PolyGone debuts at the Shenzhen/HongKong Bi-city Biennale (12/12/2022)
After months of planning and construction, our exhibition is finally up at the Shenzhen Biennale!
PolyGone was accepted to showcase a representation of our work, ‘Tides of Plastic,” at the Shenzhen Biennale. The Hong Kong-Shenzhen Bi-City Biennale of Urbanism/Architecture is an international showcase of designers reimagining the future of urban issues. View our proposal publication here.
This installation aims to raise awareness of the widespread microplastic pollution by addressing the minute scale and the “invisible“ quality of microplastic. Our installation utilizes architecture as a didactic tool to bridge this scalar disparity, simultaneously illustrating the extreme quantities of plastics entering our waters and showcasing novel methodologies of aquatic plastic filtration and recycling.

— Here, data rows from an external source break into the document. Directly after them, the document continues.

/-! ## What each update leaves of each field -/

@[simp] theorem State.setGroup_agenda (s : State) (c p : Nat) (g : Group) : (s.setGroup c p g).agenda = s.agenda := rfl
@[simp] theorem State.setGroup_cur (s : State) (c p : Nat) (g : Group) : (s.setGroup c p g).cur = s.cur := rfl
@[simp] theorem State.setGroup_inp (s : State) (c p : Nat) (g : Group) : (s.setGroup c p g).inp = s.inp := rfl
@[simp] theorem State.setGroup_freeCtr (s : State) (c p : Nat) (g : Group) : (s.setGroup c p g).freeCtr = s.freeCtr := rfl
@[simp] theorem State.setGroup_out (s : State) (c p : Nat) (g : Group) : (s.setGroup c p g).out = s.out := rfl
@[simp] theorem State.setGroup_boot (s : State) (c p : Nat) (g : Group) : (s.setGroup c p g).boot = s.boot := rfl
@[simp] theorem State.setGroup_mem (s : State) (c p : Nat) (g : Group) : (s.setGroup c p g).mem = s.mem := rfl
@[simp] theorem State.setGroup_poison (s : State) (c p : Nat) (g : Group) : (s.setGroup c p g).poison = s.poison := rfl
@[simp] theorem State.setGroup_weak (s : State) (c p : Nat) (g : Group) : (s.setGroup c p g).weak = s.weak := rfl
@[simp] theorem State.setGroup_dirty (s : State) (c p : Nat) (g : Group) : (s.setGroup c p g).dirty = s.dirty := rfl
@[simp] theorem State.setGroup_teams (s : State) (c p : Nat) (g : Group) : (s.setGroup c p g).teams = s.teams := rfl
@[simp] theorem State.setGroup_cores (s : State) (c p : Nat) (g : Group) : (s.setGroup c p g).cores = s.cores := rfl
@[simp] theorem State.setGroup_launches (s : State) (c p : Nat) (g : Group) : (s.setGroup c p g).launches = s.launches := rfl
@[simp] theorem State.setGroup_nextLaunch (s : State) (c p : Nat) (g : Group) : (s.setGroup c p g).nextLaunch = s.nextLaunch := rfl
@[simp] theorem State.setGroup_savedTeams (s : State) (c p : Nat) (g : Group) : (s.setGroup c p g).savedTeams = s.savedTeams := rfl
@[simp] theorem State.setGroup_nextSaved (s : State) (c p : Nat) (g : Group) : (s.setGroup c p g).nextSaved = s.nextSaved := rfl
@[simp] theorem State.setGroup_nextPlaced (s : State) (c p : Nat) (g : Group) : (s.setGroup c p g).nextPlaced = s.nextPlaced := rfl
@[simp] theorem State.setGroup_graphs (s : State) (c p : Nat) (g : Group) : (s.setGroup c p g).graphs = s.graphs := rfl
@[simp] theorem State.setGroup_funcs (s : State) (c p : Nat) (g : Group) : (s.setGroup c p g).funcs = s.funcs := rfl
@[simp] theorem State.setGroup_age (s : State) (c p : Nat) (g : Group) : (s.setGroup c p g).age = s.age := rfl
@[simp] theorem State.setGroup_ms (s : State) (c p : Nat) (g : Group) : (s.setGroup c p g).ms = s.ms := rfl
@[simp] theorem State.setGroup_mail (s : State) (c p : Nat) (g : Group) : (s.setGroup c p g).mail = s.mail := rfl
@[simp] theorem State.setGroup_mig (s : State) (c p : Nat) (g : Group) : (s.setGroup c p g).mig = s.mig := rfl
@[simp] theorem State.setGroup_seq (s : State) (c p : Nat) (g : Group) : (s.setGroup c p g).seq = s.seq := rfl
@[simp] theorem State.setGroup_ceTerm (s : State) (c p : Nat) (g : Group) : (s.setGroup c p g).ceTerm = s.ceTerm := rfl
@[simp] theorem State.setGroup_comms (s : State) (c p : Nat) (g : Group) : (s.setGroup c p g).comms = s.comms := rfl
@[simp] theorem State.setGroup_keys (s : State) (c p : Nat) (g : Group) : (s.setGroup c p g).keys = s.keys := rfl
@[simp] theorem State.setGroup_unanswered (s : State) (c p : Nat) (g : Group) : (s.setGroup c p g).unanswered = s.unanswered := rfl
@[simp] theorem State.setGroup_begunSeen (s : State) (c p : Nat) (g : Group) : (s.setGroup c p g).begunSeen = s.begunSeen := rfl
@[simp] theorem State.setGroup_earlySegs (s : State) (c p : Nat) (g : Group) : (s.setGroup c p g).earlySegs = s.earlySegs := rfl
@[simp] theorem State.setGroup_ports (s : State) (c p : Nat) (g : Group) : (s.setGroup c p g).ports = s.ports := rfl
@[simp] theorem State.setGroup_vdnTab (s : State) (c p : Nat) (g : Group) : (s.setGroup c p g).vdnTab = s.vdnTab := rfl
@[simp] theorem State.setGroup_vdnUpds (s : State) (c p : Nat) (g : Group) : (s.setGroup c p g).vdnUpds = s.vdnUpds := rfl
@[simp] theorem State.setGroup_vdnOut (s : State) (c p : Nat) (g : Group) : (s.setGroup c p g).vdnOut = s.vdnOut := rfl
@[simp] theorem State.setGroup_haspSrc (s : State) (c p : Nat) (g : Group) : (s.setGroup c p g).haspSrc = s.haspSrc := rfl
@[simp] theorem State.setGroup_streams (s : State) (c p : Nat) (g : Group) : (s.setGroup c p g).streams = s.streams := rfl
@[simp] theorem State.setGroup_aliases (s : State) (c p : Nat) (g : Group) : (s.setGroup c p g).aliases = s.aliases := rfl
@[simp] theorem State.setGroup_heldIds (s : State) (c p : Nat) (g : Group) : (s.setGroup c p g).heldIds = s.heldIds := rfl
@[simp] theorem State.setGroup_tfreezes (s : State) (c p : Nat) (g : Group) : (s.setGroup c p g).tfreezes = s.tfreezes := rfl
@[simp] theorem State.setGroup_retries (s : State) (c p : Nat) (g : Group) : (s.setGroup c p g).retries = s.retries := rfl
@[simp] theorem State.setGroup_homeHold (s : State) (c p : Nat) (g : Group) : (s.setGroup c p g).homeHold = s.homeHold := rfl
@[simp] theorem State.setGroup_holdq (s : State) (c p : Nat) (g : Group) : (s.setGroup c p g).holdq = s.holdq := rfl
@[simp] theorem State.setGroup_fwdWin (s : State) (c p : Nat) (g : Group) : (s.setGroup c p g).fwdWin = s.fwdWin := rfl
@[simp] theorem State.setGroup_heldColl (s : State) (c p : Nat) (g : Group) : (s.setGroup c p g).heldColl = s.heldColl := rfl
@[simp] theorem State.setGroup_waitVdn (s : State) (c p : Nat) (g : Group) : (s.setGroup c p g).waitVdn = s.waitVdn := rfl
@[simp] theorem State.setGroup_loop (s : State) (c p : Nat) (g : Group) : (s.setGroup c p g).loop = s.loop := rfl
@[simp] theorem State.setGroup_fillLost (s : State) (c p : Nat) (g : Group) : (s.setGroup c p g).fillLost = s.fillLost := rfl
@[simp] theorem State.setGroup_owed (s : State) (c p : Nat) (g : Group) : (s.setGroup c p g).owed = s.owed := rfl
@[simp] theorem State.setGroup_group8 (s : State) (c p : Nat) (g : Group) : (s.setGroup c p g).group8 = s.group8 := rfl
@[simp] theorem State.setGroup_l2 (s : State) (c p : Nat) (g : Group) : (s.setGroup c p g).l2 = s.l2 := rfl
@[simp] theorem State.setGroup_l2tlb (s : State) (c p : Nat) (g : Group) : (s.setGroup c p g).l2tlb = s.l2tlb := rfl
@[simp] theorem State.setGroup_walks (s : State) (c p : Nat) (g : Group) : (s.setGroup c p g).walks = s.walks := rfl
@[simp] theorem State.setGroup_nwc (s : State) (c p : Nat) (g : Group) : (s.setGroup c p g).nwc = s.nwc := rfl
@[simp] theorem State.setGroup_pcache (s : State) (c p : Nat) (g : Group) : (s.setGroup c p g).pcache = s.pcache := rfl
@[simp] theorem State.setGroup_inv (s : State) (c p : Nat) (g : Group) : (s.setGroup c p g).inv = s.inv := rfl
@[simp] theorem State.setGroup_tiers (s : State) (c p : Nat) (g : Group) : (s.setGroup c p g).tiers = s.tiers := rfl
@[simp] theorem State.setGroup_sync (s : State) (c p : Nat) (g : Group) : (s.setGroup c p g).sync = s.sync := rfl
@[simp] theorem State.setGroup_syncStamp (s : State) (c p : Nat) (g : Group) : (s.setGroup c p g).syncStamp = s.syncStamp := rfl
@[simp] theorem State.setGroup_syncDrop (s : State) (c p : Nat) (g : Group) : (s.setGroup c p g).syncDrop = s.syncDrop := rfl
@[simp] theorem State.setGroup_mecCe (s : State) (c p : Nat) (g : Group) : (s.setGroup c p g).mecCe = s.mecCe := rfl
@[simp] theorem State.setGroup_mecUe (s : State) (c p : Nat) (g : Group) : (s.setGroup c p g).mecUe = s.mecUe := rfl
@[simp] theorem State.setGroup_mecLogA (s : State) (c p : Nat) (g : Group) : (s.setGroup c p g).mecLogA = s.mecLogA := rfl
@[simp] theorem State.setGroup_mecLogB (s : State) (c p : Nat) (g : Group) : (s.setGroup c p g).mecLogB = s.mecLogB := rfl
@[simp] theorem State.setGroup_haspFaults (s : State) (c p : Nat) (g : Group) : (s.setGroup c p g).haspFaults = s.haspFaults := rfl
@[simp] theorem State.setGroup_capTags (s : State) (c p : Nat) (g : Group) : (s.setGroup c p g).capTags = s.capTags := rfl
@[simp] theorem State.setGroup_serving (s : State) (c p : Nat) (g : Group) : (s.setGroup c p g).serving = s.serving := rfl
@[simp] theorem State.setGroup_ringCaps (s : State) (c p : Nat) (g : Group) : (s.setGroup c p g).ringCaps = s.ringCaps := rfl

The installation design is an architectural derivation of the patented microplastic filtration systems developed by researchers from Princeton and Tsinghua University for PolyGone. It comprises a hanging chandelier of contaminated filter media, a series of concentric curtains, and a set of exhibition plinths.
In our experiments to create a microplastic filter, PolyGone experimented with coconut fiber balls to ensnare fluorescent plastic sediments from water. As a byproduct of these experiments, used coconut fiber filters fluoresce with collected plastics under UV light. The hanging chandelier of the installation consists of these spent filters, creating a shimmering topography of microplastic contamination that is invisible to the naked eye unless exposed to UV light.
The enclosing curtain blocks natural light from entering the UV-lit interior of the installation and features graphics to explain the problem of aquatic plastic pollution, the innovative technologies being developed to address the problem, and the speculative applications of these technologies as a part of future civic infrastructure. The curtain allows access to the pavilion from all directions, encouraging visitors to directly interact and be subsumed by the installation.